More than 1,000 musicians including Coldplay, Sting and ABBA wrote a letter to the EU executive, complaining that YouTube and other online services stripped artists of important earnings by making music "available for free."
They asked European Commission President Jean-Claude Juncker to "take action now" and create a fair playing field for artists and rights owners.

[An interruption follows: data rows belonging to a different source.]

/-- Every step is one of five things: the input is taken and nothing else done (the wait, an illegal word, NOP), reset,
an EDGE, a POLL or a CONFIG (R5, R40, R53, R130). -/
theorem step_cases {s t : State} (h : step s = .next t) :
    t = afterInput s ∨
    ((∃ rest, s.trace = .reset :: rest) ∧ t = hardReset (afterInput s)) ∨
    (∃ level now, EdgePresented s level now ∧ t = edge level now (afterInput s)) ∨
    (∃ w cfg rest now, s.trace = .op w cfg :: rest ∧ decode w cfg = .ok (.poll now) ∧ t = poll now (afterInput s)) ∨
    ∃ w cfg rest, s.trace = .op w cfg :: rest ∧ decode w cfg = .ok (.config cfg) ∧ t = configure cfg (afterInput s) := by
  cases ht : s.trace with
  | nil =>
    rw [step, presented_nil s ht] at h
    cases h; exact .inl rfl
  | cons input rest =>
    cases input with
    | reset =>
      rw [step, presented_reset s rest ht] at h
      cases h; exact .inr (.inl ⟨⟨rest, rfl⟩, rfl⟩)
    | edgeWithPoll level tsEdge tsPoll =>
      rw [step_of_operation s _ (presented_edgeWithPoll s level tsEdge tsPoll rest ht)] at h
      cases h; exact .inr (.inr (.inl ⟨level, tsEdge, .inr ⟨tsPoll, rest, ht⟩, rfl⟩))
    | op w cfg =>
      cases hd : decode w cfg with
      | error e =>
        rw [step, presented_illegal s w cfg rest e ht hd] at h
        cases h; exact .inl rfl
      | ok i =>
        rw [step_of_operation s i (presented_op s w cfg rest i ht hd)] at h
        cases i with
        | nop => cases h; exact .inl rfl
        | edge level now => cases h; exact .inr (.inr (.inl ⟨level, now, .inl ⟨w, cfg, rest, ht, hd⟩, rfl⟩))
        | poll now => cases h; exact .inr (.inr (.inr (.inl ⟨w, cfg, rest, now, rfl, hd, rfl⟩)))
        | config c =>
          obtain rfl := decode_config w cfg c hd
          cases h; exact .inr (.inr (.inr (.inr ⟨w, c, rest, rfl, hd, rfl⟩)))

/-! ### The frame of an EDGE and of a POLL (R25) -/

section
variable (level : Bool) (now : Time) (s : State)

@[simp] theorem edge_desc : (edge level now s).desc = s.desc := by
  obtain ⟨w, e, h, -⟩ := edge_writes level now s; rw [h]

@[simp] theorem edge_enabled : (edge level now s).enabled = s.enabled := by
  obtain ⟨w, e, h, -⟩ := edge_writes level now s; rw [h]

@[simp] theorem edge_cfgErr : (edge level now s).cfgErr = s.cfgErr := by
  obtain ⟨w, e, h, -⟩ := edge_writes level now s; rw [h]

@[simp] theorem edge_button : (edge level now s).er.state = s.er.state := by
  obtain ⟨w, e, h, hstate, -⟩ := edge_writes level now s; rw [h]; exact hstate

/-- A poll writes the Event Record, as far as its transition may, and returns the record as it then stands (R107, R108). -/
theorem poll_writes :
    ∃ e, poll now s = { s with er := e, snaps := e.word :: s.snaps } ∧ e.firstPress = s.er.firstPress ∧
      e.toggle = s.er.toggle ∧ (e.code ≠ s.er.code → s.er.state = .released ∧ e.code = 0#32) := by
  obtain ⟨e, h, hrest⟩ := pollRecord_writes now s
  exact ⟨e, by rw [poll, h, returnSnapshot_eq], hrest⟩

theorem poll_er : (poll now s).er = (pollRecord now s).er := rfl

@[simp] theorem poll_desc : (poll now s).desc = s.desc := by
  obtain ⟨e, h, -⟩ := poll_writes now s; rw [h]

@[simp] theorem poll_enabled : (poll now s).enabled = s.enabled := by
  obtain ⟨e, h, -⟩ := poll_writes now s; rw [h]

@[simp] theorem poll_cfgErr : (poll now s).cfgErr = s.cfgErr := by
  obtain ⟨e, h, -⟩ := poll_writes now s; rw [h]

@[simp] theorem poll_ws : (poll now s).ws = s.ws := by
  obtain ⟨e, h, -⟩ := poll_writes now s; rw [h]

@[simp] theorem poll_toggle : (poll now s).er.toggle = s.er.toggle := by
  obtain ⟨e, h, -, htoggle, -⟩ := poll_writes now s; rw [h]; exact htoggle

end

/-! ### The record after an EDGE (R77, R78) -/

theorem eq_one_of_sub_one_eq_zero {n : Count} (h : n - 1#6 = 0#6) : n = 1#6 := by
  bv_omega

/-- An edge leaves the Event Record, or it brings the last bit of a frame and publishes the accumulator as it then
stands. -/
theorem edge_er_cases (level : Bool) (now : Time) (s : State) :
    (edge level now s).er = s.er ∨
    (s.enabled = true ∧ s.ws.bitsRemaining = 1#6 ∧ (edge level now s).ws.bitsRemaining = 0#6 ∧
      (edge level now s).er = published s.er (edge level now s).ws.acc now) := by
  by_cases he : s.enabled = true
  swap
  · exact .inl (by rw [edge_disabled level now s (by simpa using he)])
  cases hk : s.desc.kind
  · rw [edge_pf level now s he hk]
    obtain ⟨-, h⟩ | ⟨-, -, h⟩ | ⟨-, -, -, h⟩ | ⟨-, -, -, h⟩ := edgePF_cases level now s <;> rw [h]
    · exact .inl (by rw [pfOther_eq])
    · exact .inl (by rw [pfStart_eq]; rfl)
    · rw [pfBit_eq]
      by_cases hlast : s.ws.bitsRemaining - 1#6 = 0#6
      · exact .inr ⟨he, eq_one_of_sub_one_eq_zero hlast, hlast, if_pos hlast⟩
      · exact .inl (if_neg hlast)
    · exact .inl (by rw [pfAbort_eq]; rfl)
  · rw [edge_bp level now s he hk]
    obtain ⟨-, -, h⟩ | ⟨-, -, h⟩ | ⟨-, -, -, h⟩ | ⟨-, -, -, h⟩ | ⟨-, -, h⟩ := edgeBP_cases level now s <;> rw [h]
    · exact .inl rfl
    · exact .inl rfl
    · rw [bpMidbit_eq]
      by_cases hlast : s.ws.bitsRemaining - 1#6 = 0#6
      · exact .inr ⟨he, eq_one_of_sub_one_eq_zero hlast, hlast, if_pos hlast⟩
      · exact .inl (if_neg hlast)
    · exact .inl rfl
    · exact .inl (by rw [bpAbort_eq])

end Sys2Proof.Machine

namespace Sys2Proof.Safety

open Sys2Proof.Machine

/-! ### The invariant of a session, part by part -/

/-- What a bound descriptor has passed: R63 items 2 to 5. -/
structure DescriptorInv (d : Descriptor) : Prop where
  atLeastOne : 1 ≤ d.bits.toNat
  atMostWidth : d.bits.toNat ≤ 32
  bounds : BoundsOrdered d

/-- R24 (a), (b), (d), (e) of the working state. -/
structure WorkingInv (d : Descriptor) (w : Working) : Prop where
  inFrame : w.bitsRemaining ≤ d.bits
  aboveFrame : ∀ i, d.bits.toNat ≤ i → w.acc.getLsbD i = false
  stillToCome : w.bitsRemaining ≠ 0#6 → ∀ i, i < w.bitsRemaining.toNat → w.acc.getLsbD i = false
  pairLegal : w.pair ≠ .unused
  toggleInAcc : d.kind = .bp → w.acc.getLsbD d.togglePos.toNat = false

/-- R24 (c), (e) of the Event Record. -/
structure RecordInv (d : Descriptor) (e : EventRecord) : Prop where
  codeWhileActive : e.state ≠ .none → e.code ≠ 0#32
  toggleInCode : d.kind = .bp → e.code.getLsbD d.togglePos.toNat = false

theorem sessionInv_iff (s : State) :
    SessionInv s ↔ DescriptorInv s.desc ∧ WorkingInv s.desc s.ws ∧ RecordInv s.desc s.er := by
  constructor
  · rintro ⟨⟨hin, hone, hwidth⟩, ⟨habove, hcome⟩, hactive, hpair, ⟨hacc, hcode⟩, hbounds⟩
    exact ⟨⟨hone, hwidth, hbounds⟩, ⟨hin, habove, hcome, hpair, hacc⟩, ⟨hactive, hcode⟩⟩
  · rintro ⟨⟨hone, hwidth, hbounds⟩, ⟨hin, habove, hcome, hpair, hacc⟩, ⟨hactive, hcode⟩⟩
    exact ⟨⟨hin, hone, hwidth⟩, ⟨habove, hcome⟩, hactive, hpair, ⟨hacc, hcode⟩, hbounds⟩

theorem machineInv_of_enabled {s : State} (he : s.enabled = true) (hc : s.cfgErr = false) (hs : SessionInv s) :
    MachineInv s :=
  ⟨by simp [hc], by simp [he], fun _ => hs⟩

theorem machineInv_of_disabled {s : State} (he : s.enabled = false) (hw : s.ws = Working.zero)
    (hr : s.er = EventRecord.zero) : MachineInv s :=
  ⟨by simp [he], fun _ => ⟨hw, hr⟩, by simp [he]⟩

theorem MachineInv.cfgErr_of_enabled {s : State} (h : MachineInv s) (he : s.enabled = true) : s.cfgErr = false := by
  simpa [he] using h.flags

/-! ### The working state -/

section
variable {d : Descriptor} {w : Working}

/-- An empty accumulator meets the invariant at any legal bit count. -/
theorem workingInv_of_acc_zero (ref : Time) {n : Count} {p : Pair} (hn : n ≤ d.bits) (hp : p ≠ .unused) :
    WorkingInv d { bitsRemaining := n, acc := 0#32, ref := ref, pair := p } where
  inFrame := hn
  aboveFrame _ _ := BitVec.getLsbD_zero
  stillToCome _ _ _ := BitVec.getLsbD_zero
  pairLegal := hp
  toggleInAcc _ := BitVec.getLsbD_zero

theorem workingInv_zero (d : Descriptor) : WorkingInv d Working.zero :=
  workingInv_of_acc_zero 0#32 (Nat.zero_le d.bits.toNat) (by decide)

theorem WorkingInv.setRef (h : WorkingInv d w) (ref : Time) : WorkingInv d { w with ref := ref } :=
  ⟨h.inFrame, h.aboveFrame, h.stillToCome, h.pairLegal, h.toggleInAcc⟩

/-- Dropping a frame keeps the invariant: the bits already assembled stand inside the frame (R75, R94). -/
theorem WorkingInv.dropFrame (h : WorkingInv d w) : WorkingInv d { w with bitsRemaining := 0#6 } :=
  ⟨Nat.zero_le d.bits.toNat, h.aboveFrame, fun hn => absurd rfl hn, h.pairLegal, h.toggleInAcc⟩

/-- An index reads 0 after a bit is received, if it read 0 before and is not the index that was set. -/
theorem getLsbD_received_eq_false {a : Code} {n i : Nat} {P : Prop} [Decidable P] (ha : a.getLsbD i = false)
    (hi : P → i ≠ n) : (if P then a ||| (1#32 <<< n) else a).getLsbD i = false := by
  split
  case isTrue hP => rw [acc_or_bit, ha, decide_eq_false (hi hP)]; simp
  case isFalse => exact ha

The musicians signing the letter expressed fears that YouTube's model - allowing its over one billion users to freely upload and access music - could jeopardize the future of the industry.
Ratcheting up the pressure
"The value gap undermines the rights and revenues of those who create, invest in and own music, and distorts the market place," the letter reads.
A similar letter of complaint was sent recently to the US Congress, with artists such as Taylor Swift and U2 urging swift measures to rectify the situation.
"The Wall Street Journal" pointed out that YouTube had a different take on the issue, saying that around $3 billion (2.7 billion euros) had already reached the music industry in advertising income through a special recognition system.
The site has voluntarily offered record labels a tool to automatically block, monetize or mute their music, the newspaper said. But it added that many rights holders have said YouTube's system wasn't foolproof and required them to conduct a laborious, manual search daily to track content and collect royalties.
The European Commission confirmed Thursday it had received the letter. New proposals as to how to reach a viable settlement are expected in the coming months.